**SOURCE RECORDS**
theorem tick_of_completes {s : State} (hc : s.Completes) : tick s = s.complete := by
  obtain ⟨⟨hd, hedge⟩, hlast⟩ := hc
  simp [tick, hd, State.edge, hedge, State.lastPair, hlast]

theorem tick_of_moves {s : State} (hm : s.Moves) (hc : ¬ s.Completes) : tick s = s.drivePair := by
  obtain ⟨hd, hedge⟩ := hm
  have hlast : s.pairIdx.toNat + 1 ≠ s.cfg.regionPairs := fun hlast => hc ⟨⟨hd, hedge⟩, hlast⟩
  simp [tick, hd, State.edge, hedge, State.lastPair, hlast]

theorem tick_of_no_edge {s : State} (hd : s.dstate = .inflight) (hedge : s.tmr.toNat ≠ s.cfg.tmrTop) :
    tick s = s.countTick := by
  simp [tick, hd, State.edge, hedge]

/-- A trigger edge outside a transfer sets TRIG_PEND, and nothing but arming clears it (42_dispatcher.md R243). -/
theorem pendEdge_trigPend_eq (s : State) :
    s.pendEdge.trigPend = if s.tmr.toNat = s.cfg.tmrTop then true else s.trigPend := by
  by_cases hedge : s.tmr.toNat = s.cfg.tmrTop <;> simp [State.edge, hedge]

/-- Settles O42: by what the tick does. -/
theorem tickInOrder : Obligations.TickInOrder := by
  intro s h
  rw [← tmrNext_eq h]
  by_cases hd : s.dstate = .inflight
  · have hna : ¬ s.Arms := by simp [hd]
    have hnp : ¬ (s.dstate ≠ .inflight ∧ s.tmr.toNat = s.cfg.tmrTop) := fun hp => hp.1 hd
    rw [← pairIdx_eq h hd]
    by_cases hm : s.Moves
    · by_cases hc : s.Completes
      · simp only [tick_of_completes hc, if_neg hna, if_neg hnp, if_pos hc, if_pos hm]
        rfl
      · simp only [tick_of_moves hm hc, if_neg hna, if_neg hnp, if_neg hc, if_pos hm]
        rfl
    · have hc : ¬ s.Completes := fun hc => hm hc.1
      simp only [tick_of_no_edge hd fun hedge => hm ⟨hd, hedge⟩, if_neg hna, if_neg hnp, if_neg hc, if_neg hm]
      rfl
  · have hm : ¬ s.Moves := fun hm => hd hm.1
    have hc : ¬ s.Completes := fun hc => hm hc.1
    by_cases ha : s.Arms
    · simp only [tick_of_arms h ha, if_pos ha, if_neg hc, if_neg hm]
      rfl
    · simp only [tick_of_waits h hd ha, if_neg ha, if_neg hc, if_neg hm, ne_eq, hd, not_false_eq_true, true_and,
        ← pendEdge_trigPend_eq]
      rfl

theorem tick_dstate {s : State} (h : s.Inv) :
    (tick s).dstate = if s.Arms then .inflight else if s.Completes then .idle else s.dstate :=
  congrArg State.dstate (tickInOrder s h)

theorem tick_elapsed {s : State} (h : s.Inv) : (tick s).elapsed = if s.Completes then 0 else s.elapsedNext :=
  congrArg State.elapsed (tickInOrder s h)

theorem tick_port {s : State} (h : s.Inv) :
    (tick s).port = if s.Moves then s.mem.activeAt s.cfg.dbuf s.pairIdx.toNat else s.port :=
  congrArg State.port (tickInOrder s h)

/-! ### A tick keeps the invariant -/

theorem countTick_inv {s : State} (h : s.Inv) : s.countTick.Inv :=
  { h with
    tmrLe := by
      have hlt : (s.tmr.toNat + 1) % s.cfg.period < s.cfg.period := Nat.mod_lt _ (Nat.succ_pos _)
      rw [State.countTick_tmr, tmrNext_toNat h]
      exact Nat.le_of_lt_succ hlt
    elapsedLe := by
      rw [State.countTick_elapsed, elapsedNext_toNat h]
      exact Nat.min_le_right _ _
    settled := fun hd => by
      rw [State.countTick_elapsed, elapsedNext_eq h hd]
      exact h.settled hd }

theorem pendEdge_inv {s : State} (h : s.Inv) : s.pendEdge.Inv := { countTick_inv h with }

theorem arm_inv {s : State} (h : s.Inv) (hd : s.dstate = .arming) : s.arm.Inv :=
  { countTick_inv h with
    tmrLe := Nat.zero_le _
    pairLe := Nat.zero_le _
    pairLt := fun _ => by
      obtain ⟨⟨hA, -⟩, ⟨hregion, -⟩, -⟩ := h.cfgWf
      show 0 < s.cfg.regionPairs
      omega
    settled := fun _ => (countTick_inv h).settled (by simp [hd]) }

theorem drivePair_inv {s : State} (h : s.Inv) (hd : s.dstate = .inflight)
    (hlast : s.pairIdx.toNat + 1 ≠ s.cfg.regionPairs) : s.drivePair.Inv := by
  have hlt := h.pairLt hd
  have hidx : s.drivePair.pairIdx.toNat = s.pairIdx.toNat + 1 := pairIdx_succ h hd
  have hnext : s.drivePair.pairIdx.toNat < s.cfg.regionPairs := by omega
  exact { countTick_inv h with pairLe := hnext.le, pairLt := fun _ => hnext }

theorem complete_inv {s : State} (h : s.Inv) (hd : s.dstate = .inflight)
    (hlast : s.pairIdx.toNat + 1 = s.cfg.regionPairs) : s.complete.Inv :=
  { countTick_inv h with
    elapsedLe := Nat.zero_le _
    pairLe := ((pairIdx_succ h hd).trans hlast).le
    pairLt := nofun
    settled := fun hne => absurd rfl hne }

theorem tick_inv {s : State} (h : s.Inv) : (tick s).Inv := by
  obtain ⟨-, ht⟩ | ⟨hd, -, ht⟩ | ⟨-, -, ht⟩ | ⟨hd, -, hlast, ht⟩ | ⟨hd, -, hlast, ht⟩ | ⟨-, -, ht⟩ := tick_cases s
  all_goals rw [ht]
  · exact pendEdge_inv h
  · exact arm_inv h hd
  · exact pendEdge_inv h
  · exact complete_inv h hd hlast
  · exact drivePair_inv h hd hlast
  · exact countTick_inv h

theorem ticks_inv {s : State} (h : s.Inv) (n : Nat) : (ticks n s).Inv := by
  induction n generalizing s with
  | zero => exact h
  | succ n ih => exact ih (tick_inv h)

theorem ticks_idle {s : State} (hd : s.dstate = .idle) (n : Nat) : (ticks n s).dstate = .idle := by
  induction n generalizing s with
  | zero => exact hd
  | succ n ih => exact ih (by simp [tick, hd])

/-- The settle counter of an idle block counts up to SETTLE + 1 (42_dispatcher.md R248). -/
theorem ticks_elapsed_of_idle {s : State} (h : s.Inv) (hd : s.dstate = .idle) (n : Nat) :
    (ticks n s).elapsed.toNat = min (s.elapsed.toNat + n) (s.cfg.settle + 1) := by
  induction n with
  | zero => exact (Nat.min_eq_left h.elapsedLe).symm
  | succ n ih =>
    have hc : ¬ (ticks n s).Completes := by simp [ticks_idle hd n]
    rw [ticks_succ, tick_elapsed (ticks_inv h n), if_neg hc, elapsedNext_toNat (ticks_inv h n), ih, ticks_cfg]
    omega

/-! ### The commands and DSTATE -/

theorem exec_dispatch_of_not_busy {s : State} (hb : s.busy = false) :
    exec .dispatch s = .next (State.answer
      { s with mem := s.mem.copyToActive s.cfg.dbuf, trigPend := false, dstate := .arming } .ok 0) := by
  obtain ⟨hbusy, -⟩ | ⟨-, hrun⟩ := execDispatch_cases s
  · simp [hb] at hbusy
  · exact hrun

theorem exec_dispatch_of_busy {s : State} (hb : s.busy = true) : exec .dispatch s = .next (s.answer .busy 0) := by
  obtain ⟨-, hrun⟩ | ⟨hfree, -⟩ := execDispatch_cases s
  · exact hrun
  · simp [hb] at hfree

theorem idle_of_not_busy {s : State} (hb : s.busy = false) : s.dstate = .idle := by
  by_contra hd
  simp [(busy_iff s).mpr (.inl hd)] at hb

/-- DSTATE is kept if the outcome's next state, however it is named, keeps it. -/
theorem dstate_of_outcome {s t u : State} {r : Result} (h : r = .next t) (hu : r = .next u) (hd : u.dstate = s.dstate) :
    t.dstate = s.dstate := by
  cases h.symm.trans hu
  exact hd

/-- No command but DISPATCH writes DSTATE (10_state.md R58). -/
theorem exec_dstate {i : Instr} {s t : State} (h : exec i s = .next t) (hi : i ≠ .dispatch) : t.dstate = s.dstate := by
  cases i with
  | add => obtain ⟨-, hr⟩ | ⟨-, hr⟩ := execAdd_cases s <;> exact dstate_of_outcome h hr rfl
  | next side =>
    obtain ⟨-, hr⟩ | ⟨-, hr⟩ := execNext_cases side s
    · exact dstate_of_outcome h hr rfl
    · exact dstate_of_outcome h hr (State.loopReset_dstate _)
  | pkapos side => obtain ⟨-, hr⟩ | ⟨-, hr⟩ := execPkapos_cases side s <;> exact dstate_of_outcome h hr rfl
  | pkapat side a => obtain ⟨-, hr⟩ | ⟨-, hr⟩ := execPkapat_cases side a s <;> exact dstate_of_outcome h hr rfl
  | encode => obtain ⟨-, hr⟩ | ⟨-, hr⟩ := encodeInto_cases s.mergedPattern s <;> exact dstate_of_outcome h hr rfl
  | encin => obtain ⟨-, hr⟩ | ⟨-, hr⟩ := encodeInto_cases s.mem.inPat s <;> exact dstate_of_outcome h hr rfl
  | rdstg v => obtain ⟨-, hr⟩ | ⟨-, hr⟩ := execRdstg_cases v s <;> exact dstate_of_outcome h hr rfl
  | rdact v => obtain ⟨-, hr⟩ | ⟨-, hr⟩ := execRdact_cases v s <;> exact dstate_of_outcome h hr rfl
  | setmode v => obtain ⟨_, -, hr⟩ | ⟨-, hr⟩ := execSetmode_cases v s <;> exact dstate_of_outcome h hr rfl
  | setpmode v => obtain ⟨_, -, hr⟩ | ⟨-, hr⟩ := execSetpmode_cases v s <;> exact dstate_of_outcome h hr rfl
  | setact side v => obtain ⟨_, -, hr⟩ | ⟨-, hr⟩ := execSetact_cases side v s <;> exact dstate_of_outcome h hr rfl
  | settmode v => obtain ⟨_, -, hr⟩ | ⟨-, hr⟩ := execSettmode_cases v s <;> exact dstate_of_outcome h hr rfl
  | setirq v => obtain ⟨_, -, hr⟩ | ⟨-, hr⟩ := execSetirq_cases v s <;> exact dstate_of_outcome h hr rfl
  | dispatch => exact absurd rfl hi
  | _ => exact dstate_of_outcome h rfl rfl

**TASK INSTRUCTIONS**
Everything from the line with "and DSTATE -/" through the line with "keeps it. -/" in the listing above must be retyped exactly, with nothing added.

**EXERCISE ANSWER**
/-! ### The commands and DSTATE -/

theorem exec_dispatch_of_not_busy {s : State} (hb : s.busy = false) :
    exec .dispatch s = .next (State.answer
      { s with mem := s.mem.copyToActive s.cfg.dbuf, trigPend := false, dstate := .arming } .ok 0) := by
  obtain ⟨hbusy, -⟩ | ⟨-, hrun⟩ := execDispatch_cases s
  · simp [hb] at hbusy
  · exact hrun

theorem exec_dispatch_of_busy {s : State} (hb : s.busy = true) : exec .dispatch s = .next (s.answer .busy 0) := by
  obtain ⟨-, hrun⟩ | ⟨hfree, -⟩ := execDispatch_cases s
  · exact hrun
  · simp [hb] at hfree

theorem idle_of_not_busy {s : State} (hb : s.busy = false) : s.dstate = .idle := by
  by_contra hd
  simp [(busy_iff s).mpr (.inl hd)] at hb

/-- DSTATE is kept if the outcome's next state, however it is named, keeps it. -/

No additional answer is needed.